Foreign investment in Vietnam through mergers and acquisitions (M&As) in the real estate sector between January and October 2019 rocketed 235% from a year earlier to a record high value of US$1.75 billion, data showed.
Increasing competition among domestic and international investors for real estate projects, obstacles within the legal framework and the restructuring demand from local firms may be the main factors leading to a surge in M&A deals, reported news website VnEconomy.
Data from the Ministry of Planning and Investment revealed that the total amount of newly registered and increased capital, capital contribution and share purchases by foreign investors in the property sector reached nearly US$3 billion in the 10 months, down 47.8% against the year-ago period.
However, capital through M&A deals accounted for a staggering 58.6% of the total investment.
During the 2017-2018 period, the registered foreign funds through this M&A channel failed to exceed the US$723-million level, which was recorded in 2016. However, this kind of capital has risen sharply since the second quarter of this year.

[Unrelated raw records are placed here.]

theorem test_matrix_operation :
    let s := work product CoreSt.reset
    s.ready 0 .matrix = some (inst .matrix mat) ∧ s.passThrough 0 (matDesc mat) = none ∧ (matDesc mat).ksN = 0
    ∧ holds (.matrixOperation 0) s (fun t => memBytes (t.core 0).tile 16 4 == [0x00, 0x00, 0xC0, 0x40]) = true := by decide +kernel
/-- An operand that comes from main memory is not there yet: its three tiles are taken as they stand, nothing runs. -/
theorem test_operation_waits :
    let x : Stream := { stream (strm 1 0 0 1 0 2048) 3 with fetched := 2 }
    let c (u : CUnit) (d : Words) : CoreSt := { CoreSt.reset with inflight := [inst u d], ctx := [(0, x)] }
    let s (u : CUnit) (d : Words) : State := work (c u d) CoreSt.reset
    (s .matrix mat).ready 0 .matrix = none
    ∧ holds (.matrixOperation 0) (s .matrix mat) (fun t => (t.streamAt 0 0).map (·.taken) == some 2
        && (t.core 0).inflight == [inst .matrix mat]) = true
    ∧ (s .vector []).ready 0 .vector = none ∧ holds (.vectorInstruction 0) (s .vector []) (fun t => (t.core 0).inflight.length == 1) = true
    ∧ (s .row []).ready 0 .row = none ∧ holds (.rowOperation 0) (s .row []) (fun t => (t.core 0).inflight.length == 1) = true := by
  decide +kernel
theorem test_split_member :
    let c := { product with inflight := [inst .matrix (member 0)] }
    (work c CoreSt.reset).ready 0 .matrix = some (inst .matrix (member 0)) ∧ (matDesc (member 0)).ksN ≠ 0
    ∧ holds (.matrixOperation 0) (work c CoreSt.reset)
        (fun t => (t.core 0).inflight.map (·.partials) == [[0x40C00000]]) = true := by decide +kernel
theorem test_completion :
    let i := { inst .matrix mat with executed := true, final := true, replays := 3 }
    let c := { CoreSt.reset with inflight := [i], recSlot := 65535 }
    let s := work c CoreSt.reset
    (s.core 0).complete i = true ∧ s.coreItem 0 = some ⟨.fwd, 1, 0, 0⟩ ∧ memWf s.mm.mem = true ∧ s.coreGroup 0 = some 0
    ∧ (s.phys (32 * 65535)).isSome = true ∧ s.vmGood (s.recordVa 0) 32 = true
    ∧ holds (.matrixOperationComplete 0) s (fun t => (t.core 0).recSlot == 0 && (t.core 0).inflight == []
        && (t.group 0).got.replays == 3 && (t.layerStat 1).replays == 0) = true := by decide +kernel
theorem test_split_k :
    let i (k : Nat) (v : W32) : Inflight := { inst .matrix (member k) with executed := true, partials := [v] }
    let s := work { CoreSt.reset with inflight := [i 0 0x3F800000] } { CoreSt.reset with inflight := [i 1 0x40000000] }
    (s.core 0).splitOp = some (i 0 0x3F800000) ∧ (s.core 1).splitOp = some (i 1 0x40000000)
    ∧ (matDesc (member 1)).ksBase = 0 ∧ (matDesc (member 1)).ksIdx = 0 + 2 ^ 0
    ∧ holds (.splitKCombine 0 0) s (fun t => (t.core 0).inflight.map (fun x => (x.partials, x.level, x.final))
        == [([0x40400000], 1, true)] && (t.core 1).inflight.map (·.final) == [true]) = true := by decide +kernel
/-- Member 2 of three goes up alone; member 1 of two leaves without a record. -/
theorem test_split_alone :
    let d : Words := mat.set 6 (BitVec.ofNat 32 (2 * 2 ^ 17 + 2 * 2 ^ 11))
    let i : Inflight := { inst .matrix d with executed := true, partials := [0x3F800000] }
    let s := work { CoreSt.reset with inflight := [i] } CoreSt.reset
    let j : Inflight := { inst .matrix (member 1) with executed := true, final := true }
    let r := work { CoreSt.reset with inflight := [j] } CoreSt.reset
    (s.core 0).splitOp = some i ∧ (matDesc d).ksN = 2 ∧ (matDesc d).ksIdx = 2
    ∧ holds (.splitKCombine 0 0) s (fun t => (t.core 0).inflight.map (fun x => (x.partials, x.level, x.final))
        == [([0x3F800000], 1, false)]) = true
    ∧ (r.core 0).complete j = true ∧ (matDesc (member 1)).ksIdx = 1
    ∧ holds (.matrixOperationComplete 0) r (fun t => (t.core 0).inflight == [] && (t.core 0).recSlot == 0) = true := by decide +kernel
/-- A vector ADD of X and scalar S0 (Table 06.3): 1.0 + 2.0; a soft-maximum row of one element. -/
theorem test_vector :
    let w : Words := [0x04043000, 0, 0x0F1FFFF0, 0, 0x40000000, 0, 0, 0]
    let c := { CoreSt.reset with
      inflight := [inst .vector w], tile := [(2, 0x80), (3, 0x3F)]
      ctx := [(0, stream (strm 0 0 3 0 0 1) 1), (1, stream (strm 0 1 3 0 16 1) 1)] }
    (work c CoreSt.reset).ready 0 .vector = some (inst .vector w)
    ∧ holds (.vectorInstruction 0) (work c CoreSt.reset) (fun t => memBytes (t.core 0).tile 16 4 == [0x00, 0x00, 0x40, 0x40]) = true := by
  decide +kernel
theorem test_row :
    let w : Words := [0x05300000, 0, 0x0F1FFFFF, 0, 0, 0x3F800000, 0, 0]
    let c := { CoreSt.reset with
      inflight := [inst .row w], tile := [(2, 0x80), (3, 0x3F), (6, 0x80), (7, 0x3F)]
      ctx := [(0, stream (strm 0 0 3 0 0 2) 1), (1, stream (strm 0 1 3 0 16 1) 1)] }
    (work c CoreSt.reset).ready 0 .row = some (inst .row w)
    ∧ holds (.rowOperation 0) (work c CoreSt.reset) (fun t => memBytes (t.core 0).tile 16 4 == [0x00, 0x00, 0x80, 0x3F]) = true := by
  decide +kernel
theorem test_barrier :
    let b : CoreSt := { CoreSt.reset with prog := [.barrier [0x0F000000, 7, 0, 0, 0, 0, 0, 0]] }
    (b.atBarrier = some 7) ∧ (work b b).coreGroup 0 = some 0 ∧ (work b b).issuing 0 = true ∧ ((work b b).groupOf 0).cores = [0, 1]
    ∧ holds (.groupBarrier 0) (work b b) (fun t => (t.core 0).barrier == some 7 && (t.core 0).pc == 0) = true
    ∧ holds (.groupBarrier 0) (work b { b with barrier := some 7 })
        (fun t => (t.core 0).pc == 1 && (t.core 1).pc == 1 && (t.core 1).barrier == none) = true := by decide +kernel
/-- Two bytes from the side memory to main memory, and back. -/
theorem test_sideline :
    let out : Words := [0x03680001, 4, 64, 0]
    let back : Words := [0x03600001, 4, 64, 0]
    let c (w : Words) : CoreSt := { CoreSt.reset with side := [⟨none, 0, 0, w⟩], sideMem := [(4, 9), (5, 8)] }
    let s (w : Words) : State := work (c w) CoreSt.reset
    (sideCmd out).far = 1 ∧ (sideCmd out).toFar = true ∧ (sideCmd back).toFar = false ∧ nearMem (sideCmd back).near = 2
    ∧ (s out).shift 0 true 64 = 0 ∧ (s out).rangeOk 64 2 true = true ∧ (s back).rangeOk 64 2 false = true
    ∧ holds (.sidelineTransfer 0) (s out) (fun t => t.vmRead 64 2 == [9, 8] && (t.core 0).side == []) = true
    ∧ holds (.sidelineTransfer 0) (s back) (fun t => (t.core 0).sideMem == []) = true := by decide +kernel
/-- From the side memory into the tile store; to a page that is not mapped; and nothing where no side stands. -/
theorem test_sideline_alone :
    let c (w : Words) : CoreSt := { CoreSt.reset with side := [⟨none, 0, 0, w⟩], sideMem := [(4, 9), (5, 8)] }
    let s (w : Words) : State := work (c w) CoreSt.reset
    let tile : Words := [0x03280001, 4, 64, 0]
    let far : Words := [0x03680001, 4, 0x10000000, 0]
    (sideCmd tile).far = 0 ∧ holds (.sidelineTransfer 0) (s tile) (fun t => memBytes (t.core 0).tile 64 2 == [9, 8]) = true
    ∧ (s far).rangeOk 0x10000000 2 true = false
    ∧ holds (.sidelineTransfer 0) (s far) (fun t => (t.core 0).side.length == 1) = true
    ∧ (let back : Words := [0x03A00001, 8, 4, 0]
       (sideCmd back).far = 2 ∧ holds (.sidelineTransfer 0) (s back) (fun t => memBytes (t.core 0).sideMem 8 2 == [9, 8]) = true) := by
  decide +kernel
/-- Commands that serve an instruction: an operand comes (role 0), the scales of D go out (role 3) once they stand. -/
theorem test_sideline_for_instruction :
    let w : Words := [0x03800001, 0, 4, 0]
    let i (done fin : Bool) : Inflight := { inst .matrix mat with executed := done, final := fin, outs := [(3, [5, 6])] }
    let s (role : Nat) (done fin : Bool) : State := work { CoreSt.reset with
      inflight := [i done fin], side := [⟨some 0, 0, role, w⟩], sideMem := [(4, 9), (5, 8)] } CoreSt.reset
    (sideCmd w).far = 2 ∧ roleWrites .matrix 0 = false ∧ roleWrites .matrix 3 = true
    ∧ holds (.sidelineTransfer 0) (s 0 false false) (fun t => (t.core 0).inflight.map (·.reads) == [[(0, [9, 8])]]
        && (t.core 0).side == []) = true
    ∧ holds (.sidelineTransfer 0) (s 3 true true) (fun t => memBytes (t.core 0).sideMem 4 2 == [5, 6]) = true
    ∧ holds (.sidelineTransfer 0) (s 3 false false) (fun t => (t.core 0).side.length == 1) = true
    ∧ holds (.sidelineTransfer 0) (s 3 true false) (fun t => (t.core 0).side.length == 1) = true := by decide +kernel
theorem test_admission :
    let p : ProgItem := .matrix mat [(0, strm 0 0 0 1 0 2048), (1, strm 0 0 1 1 2 2048), (2, strm 0 1 2 0 16 1024)] []
    let c := { CoreSt.reset with prog := [p] }
    holds (.streamAdmission 0) (work c CoreSt.reset)
        (fun t => (t.core 0).pc == 1 && (t.core 0).inflight.length == 1 && (t.core 0).ctx.map (·.1) == [0, 1, 2]) = true
    ∧ holds (.streamAdmission 0) (work { c with ctx := product.ctx } CoreSt.reset) (fun t => (t.core 0).pc == 0) = true
    ∧ holds (.streamAdmission 0) (work { c with inflight := [inst .vector []] } CoreSt.reset) (fun t => (t.core 0).pc == 0) = true := by
  decide +kernel
theorem test_admission_of_others :
    let w : Words := [0x03680001, 4, 64, 0]
    let c (p : ProgItem) (n : Nat) : CoreSt := { CoreSt.reset with prog := [p], side := List.replicate n ⟨none, 0, 0, w⟩ }
    holds (.streamAdmission 0) (work (c (.sideline w) 3) CoreSt.reset) (fun t => (t.core 0).pc == 1 && (t.core 0).side.length == 4) = true
    ∧ holds (.streamAdmission 0) (work (c (.sideline w) 4) CoreSt.reset) (fun t => (t.core 0).pc == 0) = true
    ∧ holds (.streamAdmission 0) (work (c (.barrier [0x0F000000, 7]) 0) CoreSt.reset) (fun t => (t.core 0).pc == 0) = true := by
  decide +kernel
theorem test_tiles :
    let x := stream (strm 1 0 3 0 0 1) 1
    let c (x : Stream) : CoreSt := { CoreSt.reset with ctx := [(7, x)] }
    let s (x : Stream) : State := work (c x) CoreSt.reset
    (s x).tileOk 0 (streamDesc x.desc) 0 = true ∧ (s x).skipped 0 7 x = false ∧ x.tiles = (streamDesc x.desc).nTiles
    ∧ (streamDesc x.desc).bits = 32 ∧ x.arrivedTiles = 0
    ∧ holds (.dataTileFetch 0 7 none) (s x) (fun t => (t.streamAt 0 7).map (·.fetched) == some 1) = true
    ∧ holds (.dataTileFetch 0 7 none) (s { x with fetched := 3, tiles := 4 }) (fun t => (t.streamAt 0 7).map (·.fetched) == some 3) = true
    ∧ (let y := { stream (strm 1 1 3 0 0 1) 1 with out := [[(0, 0x3F800000)]] }
       (streamDesc y.desc).dir = true ∧ (s y).writeOk ((s y).tileWrites 0 (streamDesc y.desc) [(0, 0x3F800000)]) = true
        ∧ holds (.dataTileFetch 0 7 none) (s y) (fun t => t.vmRead 0 4 == [0, 0, 0x80, 0x3F] && (t.streamAt 0 7).map (·.drained) == some 1) = true
        ∧ holds (.dataTileFetch 0 7 none) { s y with mm := { (s y).mm with pages := [] } } (fun t => (t.streamAt 0 7).map (·.drained) == some 0) = true
        ∧ holds (.dataTileFetch 0 7 none) (s { y with out := [] }) (fun t => (t.streamAt 0 7).map (·.drained) == some 0) = true) := by
  decide +kernel
/-- Core 0 delivers the value to context 2 of core 1 of this device, on credit; the packets of another partner go on VL2. -/
theorem test_delivery :
    let toDev (dev : Nat) : Words := strm 2 1 3 0 (dev * 2 ^ 20 + 1 * 2 ^ 11 + 2 * 2 ^ 8) 1
    let y (dev : Nat) : Stream := { stream (toDev dev) 1 with out := [[(0, 0x3F800000)]], produced := true }
    let src (n dev : Nat) : CoreSt := { CoreSt.reset with ctx := [(7, y dev)], credit := [(7, n)] }
    let dst : CoreSt := { CoreSt.reset with ctx := [(2, stream (strm 2 0 3 0 0 1) 1)] }
    let s (n dev : Nat) : State := { work (src n dev) dst with fab := (ports 0 (port 3) up).fab, coll := { CollSt.reset with members := [0x251, 0x2C1] } }
    (streamDesc (toDev 0x251)).memKind = 2 ∧ (streamDesc (toDev 0x251)).peerDev = (s 1 0x251).devId ∧ (streamDesc (toDev 0x251)).peerCore = 1
    ∧ (streamDesc (toDev 0x251)).peerCtx = 2 ∧ ((s 1 0x251).core 0).creditLeft 7 = 1
    ∧ holds (.dataTileFetch 0 7 none) (s 1 0x251) (fun t => (t.streamAt 1 2).map (fun x => (x.recv, x.fetched)) == some ([(0, [0, 0, 0x80, 0x3F])], 1)
        && (t.core 0).creditLeft 7 == 0) = true
    ∧ holds (.dataTileFetch 0 7 none) (s 0 0x251) (fun t => (t.streamAt 0 7).map (·.drained) == some 0) = true
    ∧ holds (.dataTileFetch 0 7 none) (s 1 0x2C1) (fun t => t.inTransit (streamDesc (toDev 0x2C1)) && (t.streamAt 0 7).map (·.drained) == some 1) = true
    ∧ holds (.streamRetire 0 7) { s 1 0x2C1 with cores := [(0, { src 1 0x2C1 with ctx := [(7, { y 0x2C1 with drained := 1, out := [] })] })] }
        (fun t => (t.streamAt 0 7).isNone) = true := by decide +kernel
theorem test_streams :
    let x := { stream (strm 1 0 3 0 0 1) 4 with slot := true }
    let s (x : Stream) : State := work { CoreSt.reset with ctx := [(7, x)] } CoreSt.reset
    (s x).inStep = true
    ∧ holds (.streamCreditReport 0 7 ⟨3, (s x).job.step, 0⟩) (s x) (fun t => (t.core 0).credit == [(7, 3)]) = true
    ∧ (let again : State := { s x with job := { (s x).job with attempt := 2 } }
       again.inStep = true ∧ holds (.streamCreditReport 0 7 ⟨3, again.job.step, 1⟩) again (fun t => (t.core 0).credit == []) = true)
    ∧ holds (.pantryPrefetch 0 7) (s x) (fun t => (t.streamAt 0 7).map (·.prefetched) == some 1) = true
    ∧ holds (.streamRetire 0 7) (s { x with taken := 4 }) (fun t => (t.streamAt 0 7).isNone) = true
    ∧ holds (.streamRetire 0 7) (s x) (fun t => (t.streamAt 0 7).isSome) = true := by decide +kernel
theorem test_stall :
    let c := { CoreSt.reset with ctx := [(7, stream (strm 1 0 3 0 0 1) 4)] }
    let s := work c CoreSt.reset
    let e : State := { s with groups := [(0, { GroupSt.reset with item := some ⟨.eval 0 none, 1, 0, 0⟩ })] }
    s.stallWhere 0 7 ⟨.fwd, 1, 0, 0⟩ = some (0, 0) ∧ s.issuing 0 = true ∧ s.inStep = true ∧ s.coll.prepSent = false ∧ s.job.attempt < s.eff.repeatLimit
    ∧ holds (.streamStall 0 7) s (fun t => t.job.attempt == 1 && t.job.causes == [(STREAM_STALL, 0xFFFF)]) = true
    ∧ e.coreItem 0 = some ⟨.eval 0 none, 1, 0, 0⟩
    ∧ holds (.streamStall 0 7) e (fun t => t.job.attempt == 0) = true
    ∧ (let x := stream (strm 2 0 3 0 0x2C100000 1) 4
       let p := work { CoreSt.reset with ctx := [(7, x)] } CoreSt.reset
       (streamDesc x.desc).memKind = 2 ∧ (streamDesc x.desc).peerDev ≠ p.devId
        ∧ holds (.streamStall 0 7) p (fun t => t.job.attempt == 0 && t.localUs == 0) = true) := by decide +kernel
theorem test_misses :
    let s := work CoreSt.reset CoreSt.reset
    let m : Miss := ⟨0, 7, 1, 0, pageSize, false, false⟩
    let g (x : GroupSt) : State := { s with groups := [(0, { x with item := some ⟨.fwd, 1, 0, 0⟩ })] }
    (s.xlat 5 false).isSome = true ∧ s.xlat pageSize false = none ∧ s.mayMap pageSize false = true
    ∧ holds (.translationMiss 0 7 5 false) s (fun t => (t.group 0).misses == []) = true
    ∧ holds (.translationMiss 0 7 pageSize false) s (fun t => (t.group 0).misses.map (·.va) == [pageSize]) = true
    ∧ (let n : State := { s with recipe := { Recipe.reset with loaded := some { recipe with layerSec := [] } } }
       holds (.translationMiss 0 7 pageSize false) n (fun t => t.job.attempt == 1) = true)
    ∧ holds (.itemDrainComplete 0) (g { GroupSt.reset with misses := [m] }) (fun t => (t.group 0).drained) = true
    ∧ (serveMiss pageSize false (g { GroupSt.reset with misses := [m], drained := true })).isSome = true
    ∧ holds (.translationMapped 0 pageSize) (g { GroupSt.reset with misses := [m], drained := true })
        (fun t => (t.xlat pageSize false).isSome) = true
    ∧ holds (.workItemReplay 0) (g { GroupSt.reset with misses := [{ m with mapped := true }], drained := true })
        (fun t => (t.group 0).misses == [] && (t.group 0).replays == 1) = true
    ∧ holds (.replayBoundExpiry 0) (g { GroupSt.reset with misses := [m], missTime := 3 }) (fun t => t.job.attempt == 1) = true := by
  decide +kernel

In the first 10 months, the number of M&A deals totaled 299, compared with 121 in the same period last year. It was even higher than the figure for the entire year of 2018 at 147, 2017 at 107 and 2016 at 80.
Meanwhile, foreign investors injected nearly US$1.3 billion into new property projects, the lowest in the past four years.
Duong Thuy Dung, senior director of real estate consulting firm CBRE Vietnam, stated at a recent workshop in HCMC, that the domestic property sector will still see sustainable growth next year, thanks to high housing demand on the back of the relatively stable economic situation and mortgage loans.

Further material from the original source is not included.